Fashion Faceoff: In the battle between street style stars and fashion editors, who really influences today’s trends?
If you type “street style star” into a Google search, it will generate over 671 million results. The pages range from gushy Tumblrs and Pinterest boards to roundups on magazine websites to street-style candids by the photographers who’ve catapulted these hitherto anonymous fashion plates into superstardom. For devout fashion followers, the names Hanneli Mustaparta and Susie Bubble roll off the tongue with the same familiarity as Anna Wintour and Carine Roitfeld. Meanwhile, type “fashion magazine editor” into a search, and you’ll get a paltry by comparison 136 million pages that err on the side of the pedantic “how to become” genre and images of Meryl Streep in The Devil Wears Prada.

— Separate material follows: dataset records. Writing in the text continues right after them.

/-- The pattern `cc oooo nnn ddd i sss` of opcode_table.json, bits 15 down to 0. -/
def rowWord (c : BitVec 2) (memOpcode : BitVec 4) (rn rd : RegIdx) (i : BitVec 1) (src2 : BitVec 3) : Word :=
  c ++ memOpcode ++ (BitVec.ofFin rn : BitVec 3) ++ (BitVec.ofFin rd : BitVec 3) ++ i ++ src2

/-- The condition bits of R57. -/
def condBits : Cond → BitVec 2
  | .al => 0b00#2
  | .z => 0b01#2
  | .n => 0b10#2
  | .p => 0b11#2

/-- Both rows of an operation: `register` for `i = 0`, `literal` for `i = 1`. -/
def RowsDecode (memOpcode : BitVec 4) (register : Cond → RegIdx → RegIdx → RegIdx → Instr)
    (literal : Cond → RegIdx → RegIdx → Lit → Instr) : Prop :=
  ∀ (c : Cond) (rd rn : RegIdx),
    (∀ m : RegIdx, decode (rowWord (condBits c) memOpcode rn rd 0 (BitVec.ofFin m)) = .ok (register c rd rn m)) ∧
    (∀ k : Lit, decode (rowWord (condBits c) memOpcode rn rd 1 k) = .ok (literal c rd rn k))

/-- The sixteen base-2 digits of a word, most significant first. -/
def digits (w : Word) : List Char :=
  (List.range 16).map fun k => if w.getLsbD (15 - k) then '1' else '0'

end Sys2Proof.Claims

open Sys2Proof Sys2Proof.Machine Sys2Proof.Claims

/-! ### Encoding -/

/-- Eight words the spec prints (0x00B2, 0x081D, 0x14DA, 0x5C9F, 0x214B, 0x2D49, 0x3138, 0xFFFF) decode to the
instructions the spec says they are.
(42_data_processing.md section 2; 43_memory_manipulation.md sections 2 and 3.) -/
def Obligations.SpecWordsDecode : Prop :=
  decode 0x00B2 = .ok (.andReg .al 3 1 2) ∧ decode 0x081D = .ok (.addLit .al 1 0 5) ∧
  decode 0x14DA = .ok (.divLit .al 5 1 2) ∧ decode 0x5C9F = .ok (.xorLit .z 1 1 7) ∧
  decode 0x214B = .ok (.ldaddLit .al 4 2 3) ∧ decode 0x2D49 = .ok (.ldsubwLit .al 4 2 1) ∧
  decode 0x3138 = .ok (.staddLit .al 3 2 0) ∧ decode 0xFFFF = .ok (.stsubwLit .p 7 7 7)

/-- Each extracted field is the number made of its bits: cond = w[15:14], mem = w[13], opcode = w[12:10], rn =
w[9:7], rd = w[6:4], i = w[3], src2 = w[2:0], where w[hi:lo] is (w >> lo) mod 2^(hi-lo+1).
(R52.) -/
def Obligations.FieldExtraction : Prop :=
  ∀ w : Word, (extractFields w).cond = w.toNat / 2 ^ 14 % 4 ∧ (extractFields w).mem = w.toNat / 2 ^ 13 % 2 ∧
    (extractFields w).opcode = w.toNat / 2 ^ 10 % 8 ∧ (extractFields w).rn = w.toNat / 2 ^ 7 % 8 ∧
    (extractFields w).rd = w.toNat / 2 ^ 4 % 8 ∧ (extractFields w).i = w.toNat / 2 ^ 3 % 2 ∧
    (extractFields w).src2 = w.toNat % 8

/-- For fields each in the range of its width, the encoded word is cond<<14 | mem<<13 | opcode<<10 | rn<<7 |
rd<<4 | i<<3 | src2 and extraction gives the fields back; for every Word, the extracted fields are in
range and encode to the Word. (The converse is marked by the spec as derived from the fields tiling the
Word; the layout is its decision D2, log entry 13.)
(30_encoding.md section 1; 95_test_vectors.md section 1.6.) -/
def Obligations.FieldsTileTheWord : Prop :=
  (∀ f : Fields, f.wf = true →
    encodeFields f = BitVec.ofNat 16 f.cond <<< 14 ||| BitVec.ofNat 16 f.mem <<< 13 |||
      BitVec.ofNat 16 f.opcode <<< 10 ||| BitVec.ofNat 16 f.rn <<< 7 ||| BitVec.ofNat 16 f.rd <<< 4 |||
      BitVec.ofNat 16 f.i <<< 3 ||| BitVec.ofNat 16 f.src2 ∧
    extractFields (encodeFields f) = f) ∧
  (∀ w : Word, (extractFields w).wf = true ∧ encodeFields (extractFields w) = w)

/-- For every instruction of the 32 rows, with every operand at every value its field admits, decode (encode
i) is i.
(30_encoding.md section 1; 95_test_vectors.md section 1.6.) -/
def Obligations.DecodeInvertsEncode : Prop :=
  ∀ i : Instr, decode (encode i) = .ok i

/-- No Word is rejected, and no bit of a Word is ignored: each of the 2^16 Words decodes to an instruction
that encodes back to it. The all-zero word is AND R0, R0, R0, which leaves every register as it is and
sets the flags from R0; the all-ones word is STSUBW.P R7, [R7, #7]. (The two named words are marked by the
spec as derived.)
(30_encoding.md section 4.) -/
def Obligations.EveryWordIsOneInstruction : Prop :=
  (∀ w : Word, ∃ i, decode w = .ok i ∧ encode i = w) ∧
  decode 0x0000 = .ok (.andReg .al 0 0 0) ∧
  (∀ s, ∃ t, exec (.andReg .al 0 0 0) s = .next t ∧ (∀ k, t.readReg k = s.readReg k) ∧ FlagsOf (s.readReg 0) t) ∧
  decode 0xFFFF = .ok (.stsubwLit .p 7 7 7)

/-- Code 00 is always, 01 executes iff Z = 1, 10 iff N = 1, 11 iff N = 0 and Z = 0, on all four flag pairs;
the four codes are all defined.
(R57.) -/
def Obligations.ConditionTable : Prop :=
  condOfCode 0b00 = .ok .al ∧ condOfCode 0b01 = .ok .z ∧ condOfCode 0b10 = .ok .n ∧ condOfCode 0b11 = .ok .p ∧
  ∀ n z : Bool, condex .al n z = true ∧ (condex .z n z = true ↔ z = true) ∧ (condex .n n z = true ↔ n = true) ∧
    (condex .p n z = true ↔ n = false ∧ z = false)

/-- For every Word and flag pair the gated decoder answers: the instruction with exactly the word's seven
fields when its condition holds of the flags, no instruction when it does not.
(R75.) -/
def Obligations.GatedDecoderIsTotal : Prop :=
  ∀ (w : Word) (n z : Bool), ∃ i, i.fields = extractFields w ∧
    condOfCode (w.toNat / 2 ^ 14) = .ok i.cond ∧
    decodeGated w n z = .ok (if condex i.cond n z = true then some i else none)

/-- In an unfaulted state with a fetched word w, if the gated decoder of w and the flags yields no instruction
the step only advances the program counter; if it yields i, the step is exec of i after the advance.
(40_cycle_and_decode.md sections 1 and 3.) -/
def Obligations.GatedDecoderDecidesTheStep : Prop :=
  ∀ (s : State) (w : Word), s.fault = none → s.iFetch s.pc = some w →
    (decodeGated w s.n s.z = .ok none → step s = .next s.advancePc) ∧
    (∀ i, decodeGated w s.n s.z = .ok (some i) → step s = exec i s.advancePc)

/-! ### The ALU -/

/-- For all operands, AND, OR and XOR yield a result whose bit k is the conjunction, the disjunction, the
difference of the operands' bits k.
(R91; R92; R98.) -/
def Obligations.AluBitwiseOperations : Prop :=
  ∀ a b : Word,
    (∃ r, alu16 .and a b = .ok r ∧ ∀ k < 16, r.getLsbD k = (a.getLsbD k && b.getLsbD k)) ∧
    (∃ r, alu16 .or a b = .ok r ∧ ∀ k < 16, r.getLsbD k = (a.getLsbD k || b.getLsbD k)) ∧
    (∃ r, alu16 .xor a b = .ok r ∧ ∀ k < 16, r.getLsbD k = (a.getLsbD k != b.getLsbD k)) ∧
    alu16 .and 0xF0F0 0x3C3C = .ok 0x3030 ∧ alu16 .or 0xF0F0 0x3C3C = .ok 0xFCFC ∧
    alu16 .xor 0xF0F0 0x3C3C = .ok 0xCCCC

/-- For all operands, ADD, SUB and MUL yield a result: the sum, the difference (2^16 + a - b when b > a) and
the product reduced modulo 2^16, and the same bits represent the two's-complement sum, difference and
product reduced modulo 2^16.
(R93; R94; R95.) -/
def Obligations.AluWrappingArithmetic : Prop :=
  ∀ a b : Word,
    (∃ r, alu16 .add a b = .ok r ∧ r.toNat = (a.toNat + b.toNat) % 2 ^ 16 ∧
      r = BitVec.ofInt 16 (a.toInt + b.toInt)) ∧
    (∃ r, alu16 .sub a b = .ok r ∧ (b.toNat ≤ a.toNat → r.toNat = a.toNat - b.toNat) ∧
      (a.toNat < b.toNat → r.toNat = 2 ^ 16 + a.toNat - b.toNat) ∧ r = BitVec.ofInt 16 (a.toInt - b.toInt)) ∧
    (∃ r, alu16 .mul a b = .ok r ∧ r.toNat = (a.toNat * b.toNat) % 2 ^ 16 ∧
      r = BitVec.ofInt 16 (a.toInt * b.toInt))
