theorem effect_dataProcessing (op : AluOp) (c : Cond) (rd rn : RegIdx) (b : OperandB) (s : State) :
    Effect s (dpInstr op c rd rn b) (dataProcessing op c rd rn b s) := by
  rcases dataProcessing_cases op c rd rn b s with
    ⟨fails, run⟩ | ⟨r, pass, yields, run⟩ | ⟨d, pass, raises, run⟩ <;> rw [run]
  · exact .skip ((congrArg (condex · s.n s.z) (dpInstr_cond op c rd rn b)).trans fails)
  · exact .result rd pass yields
  · rw [← encode_dpInstr]
    exact .divisionByZero rd pass raises

theorem effect_memoryManipulation (o : MemOp) (c : Cond) (rd rn : RegIdx) (b : OperandB) (s : State) :
    Effect s (mmInstr o c rd rn b) (memoryManipulation o c rd rn b s) := by
  rcases memoryManipulation_cases o c rd rn b s with
    ⟨fails, run⟩ | ⟨v, pass, load, found, run⟩ | ⟨t, pass, store, written, run⟩ | ⟨pass, beyond, run⟩ <;> rw [run]
  · exact .skip ((congrArg (condex · s.n s.z) (mmInstr_cond o c rd rn b)).trans fails)
  · exact .load rd pass load found
  · exact .store pass store written
  · rw [← encode_mmInstr]
    exact .outOfRange rd pass beyond

/-- Every instruction has one of the six effects. -/
theorem effect_of_exec {i : Instr} {s t : State} (runs : exec i s = .next t) : Effect s i t := by
  rcases instr_cases i with ⟨op, c, rd, rn, b, rfl⟩ | ⟨o, c, rd, rn, b, rfl⟩
  · obtain rfl := Host.Outcome.next.inj ((exec_dpInstr op c rd rn b s).symm.trans runs)
    exact effect_dataProcessing op c rd rn b s
  · obtain rfl := Host.Outcome.next.inj ((exec_mmInstr o c rd rn b s).symm.trans runs)
    exact effect_memoryManipulation o c rd rn b s

/-- Settles O31: both paths are behind the gate. -/
theorem failedConditionSkipsEveryInstruction : Obligations.FailedConditionSkipsEveryInstruction := by
  intro i s fails
  rcases instr_cases i with ⟨op, c, rd, rn, b, rfl⟩ | ⟨o, c, rd, rn, b, rfl⟩
  · rw [dpInstr_cond] at fails
    rw [exec_dpInstr, dataProcessing, gated_skip _ fails]
  · rw [mmInstr_cond] at fails
    rw [exec_mmInstr, memoryManipulation, gated_skip _ fails]

/-- Each effect is what the instruction does: the relation and `exec` agree. -/
theorem exec_of_effect {i : Instr} {s t : State} (effect : Effect s i t) : exec i s = .next t := by
  cases effect with
  | skip fails => exact failedConditionSkipsEveryInstruction i s fails
  | result rd pass yields => rw [exec_dpInstr, dataProcessing_ok rd pass yields]
  | divisionByZero rd pass raises =>
    rw [exec_dpInstr, dataProcessing_error rd pass raises, encode_dpInstr]
    rfl
  | load rd pass load found =>
    rw [exec_mmInstr_pass rd pass, accessStage_load load ((memRead_addressStage ..).trans found)]
  | store pass store written => rw [exec_mmInstr_pass _ pass, accessStage_store store written]
  | outOfRange rd pass beyond =>
    rw [exec_mmInstr_pass rd pass, accessStage_outOfRange]
    rwa [addressStage_dmem]

/-! ### The step -/

theorem step_of_fault {s : State} {f : Fault} (faulted : s.fault = some f) : step s = .fault f := by
  simp [step, faulted]

theorem step_of_fetched {s : State} {w : Word} {i : Instr} (unfaulted : s.fault = none)
    (fetched : s.iFetch s.pc = some w) (decoded : decode w = .ok i) : step s = exec i s.advancePc := by
  simp [step, unfaulted, State.fetch_of_some fetched, decoded]

/-- An unfaulted step is a fetch out of range or the instruction of the word fetched; no word is rejected. -/
theorem step_unfaulted_cases {s : State} (unfaulted : s.fault = none) :
    (s.iFetch s.pc = none ∧ step s = .next (s.advancePc.raise (.imemIndexOutOfRange s.pc))) ∨
    (∃ w i, s.iFetch s.pc = some w ∧ decode w = .ok i ∧ step s = exec i s.advancePc) := by
  cases fetched : s.iFetch s.pc with
  | none => exact .inl ⟨rfl, step_of_iFetch_none unfaulted fetched⟩
  | some w =>
    obtain ⟨i, decoded, -⟩ := decode_total w
    exact .inr ⟨w, i, rfl, decoded, step_of_fetched unfaulted fetched decoded⟩

/-- A step that answers a next state is a fetch out of range, or the effect of the instruction fetched on the state
the fetch stage leaves. -/
theorem step_next_cases {s t : State} (steps : step s = .next t) : s.fault = none ∧
    ((s.imem.size ≤ s.pc.toNat ∧ t = s.advancePc.raise (.imemIndexOutOfRange s.pc)) ∨
      ∃ w i, s.iFetch s.pc = some w ∧ decode w = .ok i ∧ Effect s.advancePc i t) := by
  cases fault : s.fault with
  | some f => simp [step_of_fault fault] at steps
  | none =>
    refine ⟨rfl, ?_⟩
    rcases step_unfaulted_cases fault with ⟨failed, run⟩ | ⟨w, i, fetched, decoded, run⟩
    · refine .inl ⟨?_, (Host.Outcome.next.inj (run.symm.trans steps)).symm⟩
      by_contra inRange
      simp [State.iFetch_of_lt (Nat.lt_of_not_le inRange)] at failed
    · exact .inr ⟨w, i, fetched, decoded, effect_of_exec (run.symm.trans steps)⟩

/-- Settles O37: both cases of an unfaulted step answer a next state. -/
theorem unfaultedCoreAlwaysSteps : Obligations.UnfaultedCoreAlwaysSteps := by
  intro s unfaulted
  rcases step_unfaulted_cases unfaulted with ⟨-, run⟩ | ⟨w, i, -, -, run⟩
  · exact ⟨_, run⟩
  · rw [run]
    exact exec_next i s.advancePc

/-- Settles O35: the step of a faulted core answers the fault. -/
theorem faultedCoreTakesNoStep : Obligations.FaultedCoreTakesNoStep := by
  intro s f faulted
  have stops := step_of_fault faulted
  exact ⟨stops, fun t steps => by simp [stops] at steps, run_of_fault faulted⟩

/-- Settles O8: what the gated decoder yields is the decoded instruction or, if its condition fails, nothing. -/
theorem gatedDecoderDecidesTheStep : Obligations.GatedDecoderDecidesTheStep := by
  intro s w unfaulted fetched
  obtain ⟨i, decoded, fields⟩ := decode_total w
  have run := step_of_fetched unfaulted fetched decoded
  rw [decodeGated_of_decode decoded fields, run]
  cases gate : condex i.cond s.n s.z with
  | true => simp
  | false => simpa using failedConditionSkipsEveryInstruction i s.advancePc gate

Unlike traditional editors, street-style stars are built for fashion’s new viral landscape: They are typically tall, telegenic and impeccably turned out. And although their personal style verges, more often than not, on the otherworldly (feathered fascinators, jewel-encrusted crop tops), these stars have the power to launch an item into the trend stratosphere with just one photograph. The influence carried by their personal style choices is so strong that one can’t help but wonder if they are the new fashion editors. “Street style stars are absolutely influencing the consumer,” says Barbara Atkin, vice-president of fashion direction at Holt Renfrew. “To the new fashion consumer, this person who’s dressing up every day in the trends is creating the must-have items of the immediate future. She is the new It girl.” And, unlike Audrey Hepburn, Marilyn Monroe or Jane Birkin, today’s It girls don’t have to be seasoned celebrities to achieve icon status. “Today, you can get instant notoriety and stardom just from getting noticed on the street,” says Atkin.